▸ **Task goal**: Using the records that follow, work out the number of lines with the word "intro" in them; reply with that number only.

[Collected data entries]

* * * * * * *

-- ==== Sys2Proof/Machine/Ops.lean ====
section
/-! DEFINITION. The named updates every meaning and every access is made of. -/

namespace Sys2Proof.Machine

/-- What a completion answers. -/
abbrev Result := Host.Outcome State Fault Refusal

/-! ## How a command completes (R232, R233, R270) -/

/-- `raise CmdError(code)`: the core's one exception. It ends the completion step, writes STATUS.ERR and BUSY and changes
nothing else (R232): no register is saved, no mode changes and there is no vector (R237). No instruction returns from it;
the code stays until the next completion or reset (R238), so there is no return operation. -/
def raiseCmdError (c : ErrCode) (s : State) : State := { s with err := c.bits, busy := false }

/-- `ERR <- 0x0`, and BUSY falls in the same step (R233, R270). -/
def completeOk (s : State) : State := { s with err := ErrCode.ok.bits, busy := false }

/-- A successful byte command writes RESULT (R27, R88). -/
def finishByte (r : Byte) (s : State) : State := completeOk { s with result := r }

/-- A successful block command writes all of STATE (R24, R88). -/
def finishBlock (b : Block) (s : State) : State := completeOk { s with stateReg := b }

/-- A successful INIT writes all of RK and enters KeyExpanded (R22, R165). -/
def finishInit (w : Schedule) (s : State) : State := completeOk { s with rk := w, keyValid := true }

/-! ## What an access or the reset input writes -/

/-- A command is accepted: PEND and BUSY, nothing else (R54). -/
def acceptCommand (v : Word) (s : State) : State := { s with pend := v, busy := true }

/-- A write to STATEj while idle (R53). -/
def writeStateWord (j : Fin 4) (v : Word) (s : State) : State :=
  { s with stateReg := writeLanes s.stateReg (4 * j.val) v }

/-- A write to KEYj while idle (R53). -/
def writeKeyWord (j : Fin 8) (v : Word) (s : State) : State :=
  { s with keyReg := writeLanes s.keyReg (4 * j.val) v }

/-- A read whose value is specified is handed to the host; no register changes (R52, R63). -/
def logRead (off : Offset) (v : Word) (s : State) : State := { s with readLog := (off, v) :: s.readLog }

/-- A read of an unspecified value hands the host a fresh free value (R59). -/
def logFreeRead (off : Offset) (s : State) : State :=
  { s with readLog := (off, Config.freeRead s.freeCount) :: s.readLog, freeCount := s.freeCount + 1 }

/-- The reset input: every register of the core takes its reset value, and a pending command is gone (R260, R261). The host
agent is outside the core and goes on. DESIGN CHOICE, safe (log 5). -/
def resetCore (s : State) : State :=
  { State.reset with hostProgram := s.hostProgram, turns := s.turns, readLog := s.readLog, freeCount := s.freeCount }

/-- A command word pending, and the core's turn next: what the next step completes. DESIGN CHOICE, safe (log 6). -/
def placeCommand (cw : Word) (s : State) : State :=
  { s with pend := cw, busy := true, turns := .core :: s.turns }

end Sys2Proof.Machine
end

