-- ==== Sys2Proof/Machine/CipherUnit.lean ====
section
/-! DEFINITION. The block-cipher sequencer (44_block_cipher.md): Nr = 14 rounds, always in the same order (R209). -/

namespace Sys2Proof.Machine

/-- The rounds between the first key addition and the final round, `1..13` (R205). -/
def middleRounds : List (Fin 15) := [1, 2, 3, 4, 5, 6, 7, 8, 9, 10, 11, 12, 13]

/-- One full round of R205. -/
def encryptRound (w : Schedule) (s : Block) (r : Fin 15) : Block :=
  addRoundKey (mixColumns (shiftRows (subBytes s))) w r

/-- `encrypt_block(s, RK)`; the final round has no column mixing (R205). -/
def encryptBlock (s : Block) (w : Schedule) : Block :=
  let mid := middleRounds.foldl (encryptRound w) (addRoundKey s w 0)
  addRoundKey (shiftRows (subBytes mid)) w 14

/-- One full round of R206. -/
def decryptRound (w : Schedule) (s : Block) (r : Fin 15) : Block :=
  invMixColumns (addRoundKey (invSubBytes (invShiftRows s)) w r)

/-- `decrypt_block(s, RK)`: the rounds run from 13 down to 1 (R206). -/
def decryptBlock (s : Block) (w : Schedule) : Block :=
  let mid := middleRounds.reverse.foldl (decryptRound w) (addRoundKey s w 14)
  addRoundKey (invSubBytes (invShiftRows mid)) w 0

end Sys2Proof.Machine
end

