-- ==== Sys2Proof/Machine/KeyCommands.lean ====
section
/-! DEFINITION. INIT at its completion (R165). -/

namespace Sys2Proof.Machine

/-- INIT: any key length but 32 bytes raises INVALID_KEY_LENGTH and leaves RK and KEY_VALID alone; otherwise the key in KEY is
expanded into all of RK and the context becomes KeyExpanded, whatever it was before (R165, R32). -/
def execInit (ksz : KeySel) (s : State) : Result :=
  if ksz = .bytes32 then .next (finishInit (expandKey s.keyReg) s)
  else .next (raiseCmdError .invalidKeyLength s)

end Sys2Proof.Machine
end

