-- ==== Sys2Proof/Laws/Step.lean ====
section
/-! SUPPORT. What a step can be, said once: a completion, the reset input, a host operation, or a turn that passes (R276). -/

namespace Sys2Proof.Machine

/-- Whose step it is decides what the step is. -/
theorem step_cases (s : State) :
    (completesNow s = true ∧ s.busy = true ∧ hostOpNow s = none ∧ resetsNow s = false ∧
      step s = execute { s with turns := s.turns.tail }) ∨
    (completesNow s = false ∧ resetsNow s = true ∧ hostOpNow s = none ∧
      step s = .next (resetCore { s with turns := s.turns.tail })) ∨
    (completesNow s = false ∧ resetsNow s = false ∧ hostOpNow s = none ∧
      step s = .next { s with turns := s.turns.tail }) ∨
    (∃ op rest, completesNow s = false ∧ resetsNow s = false ∧ hostOpNow s = some op ∧ s.hostProgram = op :: rest ∧
      step s = .next (hostTurn { s with turns := s.turns.tail })) := by
  obtain ⟨busy, kv, ovr, err, res, st, key, rk, pend, prog, turns, log, fc⟩ := s
  cases turns with
  | nil =>
    cases busy with
    | true => exact .inl ⟨rfl, rfl, rfl, rfl, rfl⟩
    | false =>
      cases prog with
      | nil => exact .inr (.inr (.inl ⟨rfl, rfl, rfl, rfl⟩))
      | cons op rest => exact .inr (.inr (.inr ⟨op, rest, rfl, rfl, rfl, rfl, rfl⟩))
  | cons t ts =>
    cases t with
    | host =>
      cases prog with
      | nil => exact .inr (.inr (.inl ⟨rfl, rfl, rfl, rfl⟩))
      | cons op rest => exact .inr (.inr (.inr ⟨op, rest, rfl, rfl, rfl, rfl, rfl⟩))
    | core =>
      cases busy with
      | true => exact .inl ⟨rfl, rfl, rfl, rfl, rfl⟩
      | false => exact .inr (.inr (.inl ⟨rfl, rfl, rfl, rfl⟩))
    | reset => exact .inr (.inl ⟨rfl, rfl, rfl, rfl⟩)

/-- What a host operation does, and to the program it takes it from (R91, R92). -/
theorem hostTurn_write {s : State} {off : Offset} {v : Word} {rest : List HostOp}
    (h : s.hostProgram = .write off v :: rest) : hostTurn s = busWrite off v { s with hostProgram := rest } := by
  simp [hostTurn, h]

theorem hostTurn_read {s : State} {off : Offset} {rest : List HostOp}
    (h : s.hostProgram = .read off :: rest) : hostTurn s = hostRead off { s with hostProgram := rest } := by
  simp [hostTurn, h]

theorem hostTurn_waitIdle {s : State} {rest : List HostOp} (h : s.hostProgram = .waitIdle :: rest) :
    hostTurn s = hostRead 0x004 { s with hostProgram := if s.busy then .waitIdle :: rest else rest } := by
  obtain ⟨busy, kv, ovr, err, res, st, key, rk, pend, prog, turns, log, fc⟩ := s
  cases busy <;> simp_all [hostTurn, statusOffset]

/-- Everything a host read can change is on the host's side (R63). -/
theorem hostRead_cases (off : Offset) (s : State) :
    (∃ v, busRead off s = some v ∧ hostRead off s = logRead off v s) ∨
    (busRead off s = none ∧ hostRead off s = logFreeRead off s) := by
  cases h : busRead off s with
  | none => exact .inr ⟨rfl, hostRead_of_none h⟩
  | some v => exact .inl ⟨v, rfl, hostRead_of_some h⟩

/-- Everything a host write can do (R53). -/
theorem busWrite_cases (off : Offset) (v : Word) (s : State) :
    (busReg off = .cmd ∧ s.busy = false ∧ busWrite off v s = acceptCommand v s) ∨
    (s.busy = true ∧ droppedWhenBusy (busReg off) = true ∧ busWrite off v s = setOverrun s) ∨
    (busReg off = .status ∧ busWrite off v s = writeStatus v s) ∨
    (∃ j, busReg off = .state j ∧ s.busy = false ∧ busWrite off v s = writeStateWord j v s) ∨
    (∃ j, busReg off = .key j ∧ s.busy = false ∧ busWrite off v s = writeKeyWord j v s) ∨
    ((busReg off = .result ∨ (∃ i, busReg off = .rk i) ∨ busReg off = .reserved) ∧ busWrite off v s = s) := by
  unfold busWrite
  cases h : busReg off <;> cases hb : s.busy <;> simp [droppedWhenBusy, isCmd, isState, isKey]

end Sys2Proof.Machine
end

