/-- Settles O47: each sequence writes every word of its register, one step each. -/
theorem loadSequencesFillRegisters : Obligations.LoadSequencesFillRegisters := by
  intro s p hb ht
  constructor
  · intro b
    have hrun := run_writes (n := 16) rfl b (loaded := fun A q => { s with stateReg := A, hostProgram := q })
      (fun A j v q => (step_write_of_idle (s := { s with stateReg := A }) hb ht _ v q).trans
        (congrArg _ (busWrite_stateOffset (s := { s with stateReg := A, hostProgram := q }) hb j v)))
      (List.finRange 4) s.stateReg p
    rw [copyWords_finRange] at hrun
    exact hrun
  · intro K
    have hrun := run_writes (n := 32) rfl K (loaded := fun A q => { s with keyReg := A, hostProgram := q })
      (fun A j v q => (step_write_of_idle (s := { s with keyReg := A }) hb ht _ v q).trans
        (congrArg _ (busWrite_keyOffset (s := { s with keyReg := A, hostProgram := q }) hb j v)))
      (List.finRange 8) s.keyReg p
    rw [copyWords_finRange] at hrun
    exact hrun

/-- Settles O48: the write is accepted, the command completes, and both the wait and the read see the STATUS it leaves. -/
theorem runSequenceReportsStatus : Obligations.RunSequenceReportsStatus := by
  intro s p x hb ht
  obtain ⟨e, -, hexec⟩ := execute_ending { s with pend := x.assemble, busy := true, hostProgram := p }
  refine ⟨_, hexec _ (.refl _), e.leave_busy _, ?_⟩
  have hissue := step_cmd_of_idle hb ht x.assemble (.waitIdle :: .read 0x004 :: p)
  have hcomplete := (step_of_no_turn_of_busy
    (s := { s with pend := x.assemble, busy := true, hostProgram := .waitIdle :: .read 0x004 :: p }) ht rfl).trans
    (hexec _ (.of_registers rfl rfl rfl rfl rfl))
  have hstatus := run_wait_readStatus_of_idle (e.leave_busy { s with pend := x.assemble, busy := true, hostProgram := p })
    ((e.leave_turns _).trans ht) p
  calc Host.Core.run core 4 { s with hostProgram := run x ++ p }
      = Host.Core.run core 2
          (e.leave { s with pend := x.assemble, busy := true, hostProgram := .waitIdle :: .read 0x004 :: p }) :=
        (run_succ hissue 3).trans (run_succ hcomplete 2)
    _ = _ := ?_
  cases e <;> exact hstatus

end Sys2Proof.Machine
end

* * * * * * *

▸ **Final answer**: 4